# Merging Datasets on Keys

Merging datasets allows us to combine information from multiple DataFrames based on one or more keys. This operation is especially useful when working with relational data, such as combining orders with customer details or sales with product information.

## Key Topics


### 1. Overview of Merge Operations

The `merge()` function in Pandas is used to combine datasets based on keys (columns or indices). It provides flexibility to specify:
- The type of join to perform (e.g., inner, outer, left, right).
- Which columns to use as keys.
- Handling overlapping column names with suffixes.

Key Parameters:
- `on`: Specify the column(s) to join on.
- `left_on`, `right_on`: Use when the keys have different names in the two DataFrames.
- `how`: Specify the type of join ('inner', 'outer', 'left', 'right').
- `suffixes`: Control suffixes for overlapping column names.

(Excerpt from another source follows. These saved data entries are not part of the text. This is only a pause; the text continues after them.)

-- ==== Sys2Proof/Certificates/Slice0/Obligations.lean ====
section
/-!
DEFINITION. The statements about the model: first what holds of every step and every command, then one statement per family of
commands. Rule numbers are the spec's; assumption numbers are those of the assumption log.
-/
section
open Sys2Proof Sys2Proof.Machine

/-- A step runs the front command: for every command and state, step of a state whose queue begins with the command is exec of it on the state with the rest of the queue. The queue is the model's own form of the commands' order (assumption 2). Rests on spec/00_scope.md. -/
def Obligations.StepRunsFrontCommand : Prop :=
  ∀ (i : Instr) (rest : List Instr) (s : State), s.pending = i :: rest → step s = exec i { s with pending := rest }

/-- What a step does on an empty queue: one nanosecond passes. Device time takes one increment where it runs, and nothing else of the state changes. That a step on an empty queue ticks is the model's choice (assumption 2); that time advances by the increment at each tick is the spec's. Rests on R26, R29 and R45. -/
def Obligations.EmptyQueueTicks : Prop :=
  ∀ s : State, s.pending = [] →
      ∃ t, step s = .next t ∧ t.elapsed = s.elapsed + 1 ∧
        t.tim = (if timeRuns s then { s.tim with t48 := (s.tim.t48 + s.tim.increment) % 2 ^ 128 } else s.tim) ∧
        OnlyChanges [.elapsed, .tim] s t

/-- The state after reset: no command waits, nothing has left the block, the device is in STANDBY with its wake pending, time is at zero in FREERUN with the bound UNKNOWN, the life-cycle state is MAKER with no owner (the model's choice of fuses), no queue is created, and every register holds its reset value but TIM_STATUS, in which BOUND_ALARM is set. Rests on R7, R29, R95, R107, R448, R469 and R477. -/
def Obligations.ResetState : Prop :=
  (State.reset.pending = [] ∧ State.reset.out = [] ∧ State.reset.elapsed = 0 ∧ State.reset.cai.mode = .standby ∧ State.reset.cai.wakePending = true ∧
      State.reset.tim.t48 = 0 ∧ State.reset.tim.servo = .freerun ∧ State.reset.tim.bound = none ∧ State.reset.lcs.life = 0 ∧
      State.reset.lcs.owners = [] ∧ State.reset.qm.queues = [] ∧ State.reset.dev = []) ∧
  (∀ (r : Reg) (i h : Nat), reg State.reset r i h = if regKey r i h = regKey .TIM_STATUS 0 0 then 2 else resetAt r i)

/-- At reset the life-cycle state is legal, and device memory is in its canonical form: addresses strictly rising, no byte listed that reads as an unlisted one. The two invariants that every step keeps (LifeCycleKept, DeviceMemoryCanonical) hold there. Rests on R374, R448 and R449. -/
def Obligations.InvariantsAtReset : Prop :=
  LifeOk State.reset.lcs ∧ NMapWf (fun _ => (0 : Byte)) State.reset.dev

/-- No command stops the block: in every state, exec of every command answers a next state. What that state holds is said by the statements of the families. Rests on R1 and R10. -/
def Obligations.EveryCommandCompletes : Prop :=
  ∀ (i : Instr) (s : State), ∃ t, exec i s = .next t

/-- The frame of every command: where exec answers a next state, every part of the state outside the command's list mayChange is as it was. The parts are the fields of State and, apart, the life-cycle fuses. Rests on spec/00_scope.md, spec/01_system_overview.md and spec/19_register_index.md. -/
def Obligations.EveryCommandChangesOnlyItsParts : Prop :=
  ∀ (i : Instr) (s t : State), exec i s = .next t → OnlyChanges (mayChange i) s t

### 2. Types of Joins and Their Use Cases

- **Inner Join**: Keeps only the rows that have matching keys in both DataFrames. Use when you need the intersection of the datasets.
- **Outer Join**: Includes all rows from both DataFrames, filling missing values with `NaN` for unmatched keys. Use for a full outer merge.
- **Left Join**: Keeps all rows from the left DataFrame and matches rows from the right DataFrame where keys align. Use when you need to retain all data from the left DataFrame.
- **Right Join**: Keeps all rows from the right DataFrame and matches rows from the left DataFrame where keys align. Use when you need to retain all data from the right DataFrame.



### 3. Merging on a Single Key vs. Multiple Keys

- **Single Key**: Join on a single column present in both DataFrames.
- **Multiple Keys**: Join on a combination of multiple columns when the relationship between DataFrames depends on more than one attribute.


In [ ]:
import pandas as pd

# Sample datasets
orders = pd.DataFrame({
    'OrderID': [1, 2, 3],
    'CustomerID': [101, 102, 103],
    'Amount': [250, 450, 300]
})

customers = pd.DataFrame({
    'CustomerID': [101, 102, 104],
    'Name': ['Alice', 'Bob', 'Charlie'],
    'Location': ['NY', 'CA', 'TX']
})

print('Orders DataFrame:')
print(orders)
print('\nCustomers DataFrame:')
print(customers)

### Example 1: Inner Join

An inner join combines rows where the keys match in both DataFrames.


In [ ]:
# Inner join on CustomerID
inner_join = pd.merge(orders, customers, on='CustomerID', how='inner')
print('Inner Join:')
print(inner_join)

### Example 2: Outer Join

An outer join includes all rows from both DataFrames and fills missing values with `NaN` for unmatched keys.


In [ ]:
# Outer join on CustomerID
outer_join = pd.merge(orders, customers, on='CustomerID', how='outer')
print('Outer Join:')
print(outer_join)

### Example 3: Left Join

A left join keeps all rows from the left DataFrame and matches rows from the right DataFrame where keys align.


In [ ]:
# Left join on CustomerID
left_join = pd.merge(orders, customers, on='CustomerID', how='left')
print('Left Join:')
print(left_join)

### Example 4: Merging on Multiple Keys

When the relationship depends on more than one column, use multiple keys for merging.

For demonstration, let's extend the `orders` and `customers` datasets:


In [ ]:
# Extending datasets for multiple key example
orders_extended = pd.DataFrame({
    'OrderID': [1, 2, 3],
    'CustomerID': [101, 102, 103],
    'Amount': [250, 450, 300],
    'Location': ['NY', 'CA', 'CA']
})

customers_extended = pd.DataFrame({
    'CustomerID': [101, 102, 103],
    'Name': ['Alice', 'Bob', 'Charlie'],
    'Location': ['NY', 'CA', 'TX']
})

# Merging on multiple keys
multi_key_merge = pd.merge(orders_extended, customers_extended, on=['CustomerID', 'Location'], how='inner')
print('Multiple Key Merge:')
print(multi_key_merge)

### Best Practices for Merging

- Always inspect datasets before merging to ensure keys align properly.
- Use `suffixes` to handle overlapping column names.
- Specify `validate` parameter to confirm the merge operation type (e.g., '1:1', '1:m', 'm:m').
- Handle missing values in keys to avoid unintended `NaN` results.